彼女が微笑んでいるという、そのこと以上の思考が、彼の頭を巡ることはない。
だが、二人の間に流れる空気の質感は、すでに致命的な歪みを孕んでいた。
恵は昔から、「痛い」と言葉にはしない人間だったのだ。
重いものを抱えても、皮膚が裂けて血が流れても、誰かに助けを求めることをしない。
自分で抱えて、自分で傷に慣れて、最後には笑って済ませてしまう。
それが彼女の生真面目さであり、脆さでもあった。
そして光希は、その痛いと言わない優しさに、高校時代からずっと甘え続けてきたのだ。
彼女が静かに耐えていることを、「聞き分けが良い」「大人だ」と都合よく解釈する。
それが彼女の領域を侵食し続けていることに、彼はまだ気付けずにいる。
帰り道、冷え込んだ駅前までの道を歩きながら、恵はコートのポケットに両手を深く潜らせたままで、ぽつりと呟いた。
「十七絃ってさ、低音だから、あんまり目立たないでしょ?」
「そうか? 俺はすぐ分かったけど」
「光希はね」
恵は少しだけ歩調を緩め、夜のコンクリートに視線を落とした。
「でも、普通の人はみんなメロディを聴いちゃうし、私がちょっとくらい間違えても、そんなに気づかれないの。そういう楽器だから」
自嘲するような、小さな笑い声。
けれど、彼女はすぐに前を向き、一歩一歩を確かめるように歩きながら、静かに言葉を繋いだ。

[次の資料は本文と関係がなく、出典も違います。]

/-- The check of one field (R43 to R51 and the entry's own list). `fget` marks FGET, whose ends are
exchanged (R280). -/
def Fld.check (f : Fld) (sh : Shape) (x : Long) (fget : Bool) (code : Nat) (et : Bool) :
    Option Reject :=
  let uni := sh.uniform x
  match f with
  | .zero => plain et (code = 0) .reservedBits
  | .branch => plain et true .reservedBits
  | .dst w =>
    let n := w.regs sh.tset x
    match codeOf code with
    | .v r => firstReject [need (sh.kind ≠ .uni) .uniformRule, need (r % n = 0) .alignment]
    | .s r => firstReject [need (sh.kind ≠ .vec) .uniformRule, need (r % n = 0) .alignment]
    | _ => some .operandCode
  | .pdst => firstReject [need (isPredCode code) .operandCode,
      need (sh.kind ≠ .vec || code < 8) .uniformRule]
  | .vote =>
    if x.mN = 2 then need (code < 0x140) .operandCode else need (code < 8) .operandCode
  | .sdst n =>
    match codeOf code with
    | .s r => firstReject [need (r % n = 0) .alignment, need (r + n ≤ 512) .operandCode]
    | _ => some .operandCode
  | .vdst n => need (code + n ≤ 320) .operandCode
  | .specDst =>
    match codeOf code with
    | .special n => need (settableSpecial n) .operandCode
    | _ => some .operandCode
  | .kindSel => need (code = 0 || code = 0x200) .operandCode
  | .src w => operandCheck ⟨true, true, true, true, true⟩ uni x (w.regs sh.tset x)
      (w.regs sh.tset x) code et
  | .data w => operandCheck ⟨true, true, true, true, true⟩ uni x (w.regs sh.tset x)
      (w.regs sh.tset x) code false
  | .key => operandCheck ⟨true, true, true, false, false⟩ uni x 1 1 code false
  | .g64 => operandCheck ⟨true, true, true, false, true⟩ uni x 2 2 code et
  | .pair => operandCheck ⟨true, false, false, false, true⟩ uni x 2 2 code et
  | .base =>
    if x.space = 0 then operandCheck ⟨true, true, true, false, true⟩ uni x 2 2 code et
    else operandCheck ⟨true, true, true, true, true⟩ uni x 1 1 code et
  | .casGroup =>
    operandCheck ⟨true, false, false, false, true⟩ uni x (casRegs sh.tset x) (casRegs sh.tset x) code et
  | .fatomB =>
    if x.cN / 8 % 32 = 12 then
      operandCheck ⟨true, false, false, false, true⟩ uni x (casRegs sh.tset x) (casRegs sh.tset x)
        code et
    else operandCheck ⟨true, true, true, true, true⟩ uni x (sh.tset.regs x.tN) (sh.tset.regs x.tN)
        code et
  | .u => operandCheck ⟨false, true, true, false, true⟩ false x 1 1 code et
  | .uNoEt => firstReject [need (!et) .emptyTrap,
      operandCheck ⟨false, true, true, false, true⟩ false x 1 1 code et]
  | .vu => operandCheck ⟨true, true, true, false, true⟩ uni x 1 1 code et
  | .val64 => operandCheck ⟨false, true, true, false, true⟩ uni x 2 2 code et
  | .spair => operandCheck ⟨false, false, false, false, true⟩ uni x 2 2 code et
  | .sreg n => operandCheck ⟨false, false, false, false, true⟩ uni x n n code et
  | .vsrc n => operandCheck ⟨true, false, false, false, false⟩ uni x 1 n code et
  | .vscale => operandCheck ⟨true, false, false, false, false⟩ uni x 1 1 code et
  | .vmeta => operandCheck ⟨true, false, false, false, false⟩ uni x 1 1 code false
  | .gaddrD =>
    if copyGlobalDst sh.tset x fget then
      operandCheck ⟨false, false, false, false, true⟩ false x 2 2 code false
    else operandCheck ⟨false, false, false, false, true⟩ false x 1 1 code false
  | .gaddrS =>
    if copyGlobalSrc sh.tset x fget then
      operandCheck ⟨false, false, false, false, true⟩ false x 2 2 code et
    else operandCheck ⟨false, true, true, false, true⟩ false x 1 1 code et
  | .recD =>
    if copyGlobalDst sh.tset x false then
      operandCheck ⟨false, false, false, false, true⟩ false x 2 4 code false
    else operandCheck ⟨false, false, false, false, true⟩ false x 1 3 code false
  | .recS =>
    if copyGlobalSrc sh.tset x false then
      operandCheck ⟨false, false, false, false, true⟩ false x 2 4 code et
    else operandCheck ⟨false, false, false, false, true⟩ false x 1 3 code et
  | .pred => plain et (isPredCode code && !(uni && code < 8)) .operandCode
  | .imm lo hi => plain et (0x140 + lo ≤ code && code ≤ 0x140 + hi) .operandCode
  | .spec =>
    match codeOf code with
    | .special n => firstReject [need (!et) .emptyTrap, need (!reservedSpecial n) .operandCode,
        need (!(uni && laneSpecial n)) .uniformRule]
    | _ => some .operandCode
  | .lay mask => plain et (code &&& (1023 - mask) = 0) .reservedBits
  | .scope mask => firstReject [plain et (code &&& (1023 - mask) = 0) .reservedBits,
      need (code % 8 ≠ 7) .modifier]
  | .scopeIn lo hi => firstReject [plain et (code < 8) .reservedBits,
      need (lo ≤ code && code ≤ hi) .modifier]
  | .atomC max =>
    let op := code / 8 % 32
    firstReject [plain et (code < 256) .reservedBits, need (code % 8 ≠ 7) .modifier,
      need (op ≤ max && (op < 9 || x.tN < 2)) .modifier]
  | .fatomC =>
    let op := code / 8 % 32
    firstReject [need (!et) .emptyTrap, need (code % 8 ≠ 7) .modifier, need (op ≤ 12) .modifier,
      need (x.tN ≠ 2 || op = 12) .typeCode]
  | .sfuRnd => firstReject [plain et (code < 8) .reservedBits, need (code ≤ 4) .modifier]
  | .ctype s =>
    let t := code % 32
    let mini := t = 16 || t = 17 || t = 18
    let listed := match s with
      | .cvt => t ≤ 19 && t ≠ 8 && t ≠ 9 && t ≠ 14 && t ≠ 15 || t = 20
      | .narrow => t = 0 || t = 1 || t = 4 || t = 5 || t = 10 || t = 11 || t = 20 || mini
      | .mc => t = 0 || t = 20 || t = 10 || t = 11 || mini
    firstReject [plain et (code < 256) .reservedBits, need listed .typeCode,
      need (mini || code / 32 = 0) .reservedBits]
  | .carry =>
    let ok := fun (p : Nat) => !uni || p < 4 || p = 7
    firstReject [plain et (code < 64) .reservedBits, need (ok (code % 8) && ok (code / 8)) .operandCode]
  | .offs => firstReject [need (!et) .emptyTrap, need (code ≠ 0x17F || x.lit?.isSome) .literalUse]
  | .atC =>
    if x.mN / 8 = 1 then operandCheck ⟨false, false, false, false, true⟩ false x 4 4 code et
    else operandCheck ⟨false, true, true, false, true⟩ false x 1 1 code et
  | .fabC =>
    if x.tN / 2 % 2 = 1 then operandCheck ⟨false, false, false, false, true⟩ false x 4 4 code et
    else operandCheck ⟨false, true, true, false, true⟩ false x 1 1 code et

/-- Whether a field reads the literal when it holds 0x17F (R45). -/
def Fld.readsLiteral (f : Fld) (code : Nat) : Bool :=
  code = 0x17F && match f with
    | .src _ | .data _ | .key | .g64 | .base | .fatomB | .u | .uNoEt | .vu | .val64 | .gaddrS
    | .offs | .atC | .fabC => true
    | _ => false

/-- The modifier bits (R50, R57). -/
def ModKind.check (k : ModKind) (m : Nat) : Option Reject :=
  match k with
  | .none => need (m = 0) .modifier
  | .sat => need (m % 8 = 0) .modifier
  | .rnd => need (m % 8 ≤ 4) .modifier
  | .rndOnly => need (m ≤ 4) .modifier
  | .below n => need (m < n) .modifier
  | .scan => need (m % 8 ≤ 5) .modifier
  | .free => Option.none
  | .mem sp od => need (sp.contains (m % 4) && od.contains (m / 4)) .modifier
  | .fence => need (m % 4 = 0 && m ≠ 0) .modifier
  | .kb => need (m % 4 = 0) .modifier
  | .at => need (m % 8 = 0) .modifier

/-- A guard code: a uniform instruction leaves bit 15 zero (R48), which also rules `.join` out
(R116). -/
def guardCheck (uni : Bool) (x : Long) : Option Reject :=
  need (!uni || x.guard.toNat < 4) .uniformRule

/-- The checks an entry adds to its row: MOVL (R95), SAFE (R118), LAUNCH (R306). -/
def entryCheck (i : Instr) : Option Reject :=
  match i with
  | .movl x => firstReject [need x.lit?.isSome .literalUse, need (x.bN = 0x17F) .operandCode]
  | .safe x => need x.safe .reservedBits
  | .launch x => need (x.et = 0) .emptyTrap
  | _ => none

/-- Whether the instruction is FGET, whose local end is its destination (R280). -/
def Instr.isFget : Instr → Bool
  | .fget _ => true
  | _ => false

/-- The checks of a long-form or literal-form instruction. -/
def Info.check (f : Info) (fget : Bool) : Option Reject :=
  let x := f.x
  let sh := f.shape
  firstReject [
    need (x.form ≠ .short && x.form ≠ .half) .notEncoded,
    need (x.mN &&& f.opmask = 0) .modifier,
    sh.mods.check x.mN,
    need (x.tN < sh.tset.size && (sh.types.isEmpty || sh.types.contains x.tN)) .typeCode,
    guardCheck (sh.uniform x) x,
    sh.dst.check sh x fget x.dN false,
    sh.a.check sh x fget x.aN (x.et.getLsbD 0),
    sh.b.check sh x fget x.bN (x.et.getLsbD 1),
    sh.c.check sh x fget x.cN (x.et.getLsbD 2),
    need (x.lit?.isNone || sh.dst.readsLiteral x.dN || sh.a.readsLiteral x.aN
      || sh.b.readsLiteral x.bN || sh.c.readsLiteral x.cN) .literalUse]

/-- The short operation number of a short-form instruction (R56). -/
def Instr.sop : Instr → Option (Nat × Short)
  | .iaddShort x => some (0x00, x)
  | .isubShort x => some (0x01, x)
  | .imulShort x => some (0x02, x)
  | .imulhI32Short x => some (0x03, x)
  | .imulhN32Short x => some (0x04, x)
  | .iminI32Short x => some (0x05, x)
  | .imaxI32Short x => some (0x06, x)
  | .iminN32Short x => some (0x07, x)
  | .imaxN32Short x => some (0x08, x)
  | .iaddSatI32Short x => some (0x09, x)
  | .isubSatI32Short x => some (0x0A, x)
  | .iabsShort x => some (0x0B, x)
  | .inegShort x => some (0x0C, x)
  | .iaddSatN32Short x => some (0x0D, x)
  | .isubSatN32Short x => some (0x0E, x)
  | .movShort x => some (0x0F, x)
  | .andShort x => some (0x10, x)
  | .orShort x => some (0x11, x)
  | .xorShort x => some (0x12, x)
  | .notShort x => some (0x13, x)
  | .shlShort x => some (0x14, x)
  | .shrlShort x => some (0x15, x)
  | .shraShort x => some (0x16, x)
  | .rotlShort x => some (0x17, x)
  | .popcShort x => some (0x18, x)
  | .clzShort x => some (0x19, x)
  | .ctzShort x => some (0x1A, x)
  | .brevShort x => some (0x1B, x)
  | .frndShort x => some (0x1C, x)
  | .ffracShort x => some (0x1D, x)
  | .fexpoShort x => some (0x1E, x)
  | .fscaleShort x => some (0x1F, x)
  | .faddShort x => some (0x20, x)
  | .fsubShort x => some (0x21, x)
  | .fmulShort x => some (0x22, x)
  | .fminShort x => some (0x23, x)
  | .fmaxShort x => some (0x24, x)
  | .fnegShort x => some (0x25, x)
  | .faddRzShort x => some (0x26, x)
  | .fmulRzShort x => some (0x27, x)
  | .faddH2Short x => some (0x28, x)
  | .fsubH2Short x => some (0x29, x)
  | .fmulH2Short x => some (0x2A, x)
  | .fminH2Short x => some (0x2B, x)
  | .fmaxH2Short x => some (0x2C, x)
  | .faddG2Short x => some (0x2D, x)
  | .fmulG2Short x => some (0x2E, x)
  | .fnegH2Short x => some (0x2F, x)
  | .cvtF32I32Short x => some (0x30, x)
  | .cvtI32F32Short x => some (0x31, x)
  | .cvtF32N32Short x => some (0x32, x)
  | .cvtN32F32Short x => some (0x33, x)
  | .cvtF32F16Short x => some (0x34, x)
  | .cvtF16F32Short x => some (0x35, x)
  | .cvtF32Bf16Short x => some (0x36, x)
  | .cvtBf16F32Short x => some (0x37, x)
  | .leaS1Short x => some (0x38, x)
  | .leaS2Short x => some (0x39, x)
  | .leaS3Short x => some (0x3A, x)
  | .leaS4Short x => some (0x3B, x)
  | .nopShort => some (0x3F, ⟨0, 0, 0, false, 0⟩)
  | _ => none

「でもね、土台が抜けると、曲全体が全部変になっちゃうんだよ。一瞬で、全部崩れちゃうの」
「へえ、奥が深いんだな」
光希は、スマ-トフォンの画面に目を落としながら、軽い相槌を打つ。
その言葉が、楽器のことだけを指しているのではないことに、光希は気づかなかった。
彼女という確かな土台の上に、あぐらをかいていたのは自分自身だということに。
その土台が、すでに限界まで摩耗し、音も立てずに崩落の瞬間を待っているということにも。